“好…”掛了木辛的電話,我用力抱住自己,所有的事情都壓在身上,說白了,全部都怪自己…
臥龍商會,議事堂。
“聽說二爺得罪了條子跑路了,超哥也不在了,這商會總要有個人來主持,之前蕭薇姐代理的時候也挺好的,不如我們都聽她的,就先這樣吧。”有人帶頭說話,下麵的人自然都開始呼應。

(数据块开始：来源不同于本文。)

@[simp] theorem withdrawMark_frame (s : State) :
    (withdrawMark s).stc = s.stc ∧ (withdrawMark s).image = s.image ∧ (withdrawMark s).peers = s.peers ∧
    (withdrawMark s).selfRec = s.selfRec ∧ (withdrawMark s).probe = s.probe ∧ (withdrawMark s).air = s.air ∧
    (withdrawMark s).solver = s.solver ∧ (withdrawMark s).delay = s.delay ∧ (withdrawMark s).level = s.level ∧
    (withdrawMark s).eq = s.eq ∧ (withdrawMark s).channels = s.channels ∧ (withdrawMark s).cue = s.cue ∧
    (withdrawMark s).emc = s.emc ∧ (withdrawMark s).counters = s.counters ∧ (withdrawMark s).timeBase = s.timeBase ∧
    (withdrawMark s).freeCount = s.freeCount ∧ (withdrawMark s).pending = s.pending := by
  unfold withdrawMark
  try dsimp only
  all_goals simp [forChannels, forMarked]

@[simp] theorem emptyQueue_frame (s : State) :
    (emptyQueue s).stc = s.stc ∧ (emptyQueue s).image = s.image ∧ (emptyQueue s).peers = s.peers ∧
    (emptyQueue s).selfRec = s.selfRec ∧ (emptyQueue s).probe = s.probe ∧ (emptyQueue s).air = s.air ∧
    (emptyQueue s).solver = s.solver ∧ (emptyQueue s).delay = s.delay ∧ (emptyQueue s).level = s.level ∧
    (emptyQueue s).eq = s.eq ∧ (emptyQueue s).channels = s.channels ∧ (emptyQueue s).cue = s.cue ∧
    (emptyQueue s).emc = s.emc ∧ (emptyQueue s).timeBase = s.timeBase ∧ (emptyQueue s).freeCount = s.freeCount ∧
    (emptyQueue s).pending = s.pending := by
  unfold emptyQueue
  try dsimp only
  all_goals simp [forChannels, forMarked]

@[simp] theorem handAlign_frame (s : State) :
    (handAlign s).stc = s.stc ∧ (handAlign s).image = s.image ∧ (handAlign s).peers = s.peers ∧
    (handAlign s).selfRec = s.selfRec ∧ (handAlign s).probe = s.probe ∧ (handAlign s).air = s.air ∧
    (handAlign s).delay = s.delay ∧ (handAlign s).level = s.level ∧ (handAlign s).eq = s.eq ∧
    (handAlign s).channels = s.channels ∧ (handAlign s).cue = s.cue ∧ (handAlign s).emc = s.emc ∧
    (handAlign s).timeBase = s.timeBase ∧ (handAlign s).freeCount = s.freeCount ∧ (handAlign s).pending = s.pending := by
  unfold handAlign
  try dsimp only
  all_goals simp [forChannels, forMarked]

@[simp] theorem finishEvent_frame (old new : State) :
    (finishEvent old new).stc = new.stc ∧ (finishEvent old new).image = new.image ∧
    (finishEvent old new).peers = new.peers ∧ (finishEvent old new).selfRec = new.selfRec ∧
    (finishEvent old new).probe = new.probe ∧ (finishEvent old new).air = new.air ∧
    (finishEvent old new).delay = new.delay ∧ (finishEvent old new).level = new.level ∧
    (finishEvent old new).eq = new.eq ∧ (finishEvent old new).channels = new.channels ∧
    (finishEvent old new).cue = new.cue ∧ (finishEvent old new).emc = new.emc ∧
    (finishEvent old new).timeBase = new.timeBase ∧ (finishEvent old new).freeCount = new.freeCount ∧
    (finishEvent old new).pending = new.pending := by
  unfold finishEvent
  split
  all_goals simp

@[simp] theorem event_frame (f : State → State) (s : State) :
    (event f s).stc = (f s).stc ∧ (event f s).image = (f s).image ∧ (event f s).peers = (f s).peers ∧
    (event f s).selfRec = (f s).selfRec ∧ (event f s).probe = (f s).probe ∧ (event f s).air = (f s).air ∧
    (event f s).delay = (f s).delay ∧ (event f s).level = (f s).level ∧ (event f s).eq = (f s).eq ∧
    (event f s).channels = (f s).channels ∧ (event f s).cue = (f s).cue ∧ (event f s).emc = (f s).emc ∧
    (event f s).timeBase = (f s).timeBase ∧ (event f s).freeCount = (f s).freeCount ∧
    (event f s).pending = (f s).pending := by
  simp [event]

@[simp] theorem handEvac_frame (set : Bool) (s : State) :
    (handEvac set s).stc = s.stc ∧ (handEvac set s).image = s.image ∧ (handEvac set s).peers = s.peers ∧
    (handEvac set s).selfRec = s.selfRec ∧ (handEvac set s).probe = s.probe ∧ (handEvac set s).air = s.air ∧
    (handEvac set s).solver = s.solver ∧ (handEvac set s).delay = s.delay ∧ (handEvac set s).level = s.level ∧
    (handEvac set s).eq = s.eq ∧ (handEvac set s).channels = s.channels ∧ (handEvac set s).cue = s.cue ∧
    (handEvac set s).emc = s.emc ∧ (handEvac set s).timeBase = s.timeBase ∧
    (handEvac set s).freeCount = s.freeCount ∧ (handEvac set s).pending = s.pending := by
  unfold handEvac
  try dsimp only
  repeat' split
  all_goals simp [forChannels, forMarked]

@[simp] theorem handRoll_frame (s : State) :
    (handRoll s).stc = s.stc ∧ (handRoll s).image = s.image ∧ (handRoll s).peers = s.peers ∧
    (handRoll s).selfRec = s.selfRec ∧ (handRoll s).probe = s.probe ∧ (handRoll s).air = s.air ∧
    (handRoll s).solver = s.solver ∧ (handRoll s).delay = s.delay ∧ (handRoll s).level = s.level ∧
    (handRoll s).eq = s.eq ∧ (handRoll s).channels = s.channels ∧ (handRoll s).cue = s.cue ∧
    (handRoll s).emc = s.emc ∧ (handRoll s).timeBase = s.timeBase ∧ (handRoll s).freeCount = s.freeCount ∧
    (handRoll s).pending = s.pending := by
  unfold handRoll
  try dsimp only
  repeat' split
  all_goals simp [forChannels, forMarked]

我坐在椅子上有些心不在焉,俞唯怡接近我就是為了商會的會牌,碰巧送花的男人把我引回老宅…這一切看似沒有聯係,卻絕對脫不了幹係。
抬手敲打著桌麵,等著俞唯怡出現。
既然拿走了,就一定會出現。
“薇薇姐?”有人喊了我一句,我還沒有反應過來。
“蕭薇。”木辛伸手拽了我一下,示意我回神。
“啊,既然大家這麼信任我…”
“今天人很齊啊。”我還沒有說完,門口有個聲音打斷了我的話。
衝木辛無奈的笑了一下,該來的遲早要來。
“俞唯怡,你還真是狗改不了吃屎。”冷淡的看著門口站著的身形,攥了攥雙手忍著自己想衝上去打人的衝動。
“姐,聽說臥龍商會有個規矩,拿到會牌的翟家人就是商會的第一順序繼承人,沒錯吧?”俞唯怡淡淡的說著,有些不敢看我的眼睛。
“當然。”我點頭,衝她笑了一下。
“現在會牌在我們手裏,那我媽媽自然就是商會的第一順序繼承人,你們有異議嗎?”俞唯怡緩緩靠近,把商會的會牌拿出來放在了桌子上。
在場的所有人都傻了一樣,畢竟就算是商會的老人也很少有見過商會會牌的人了。
“你媽?”我微微蹙眉,回頭看了一眼。
門外再次進來一夥人,走在前麵的,除了翟玉美還能有誰。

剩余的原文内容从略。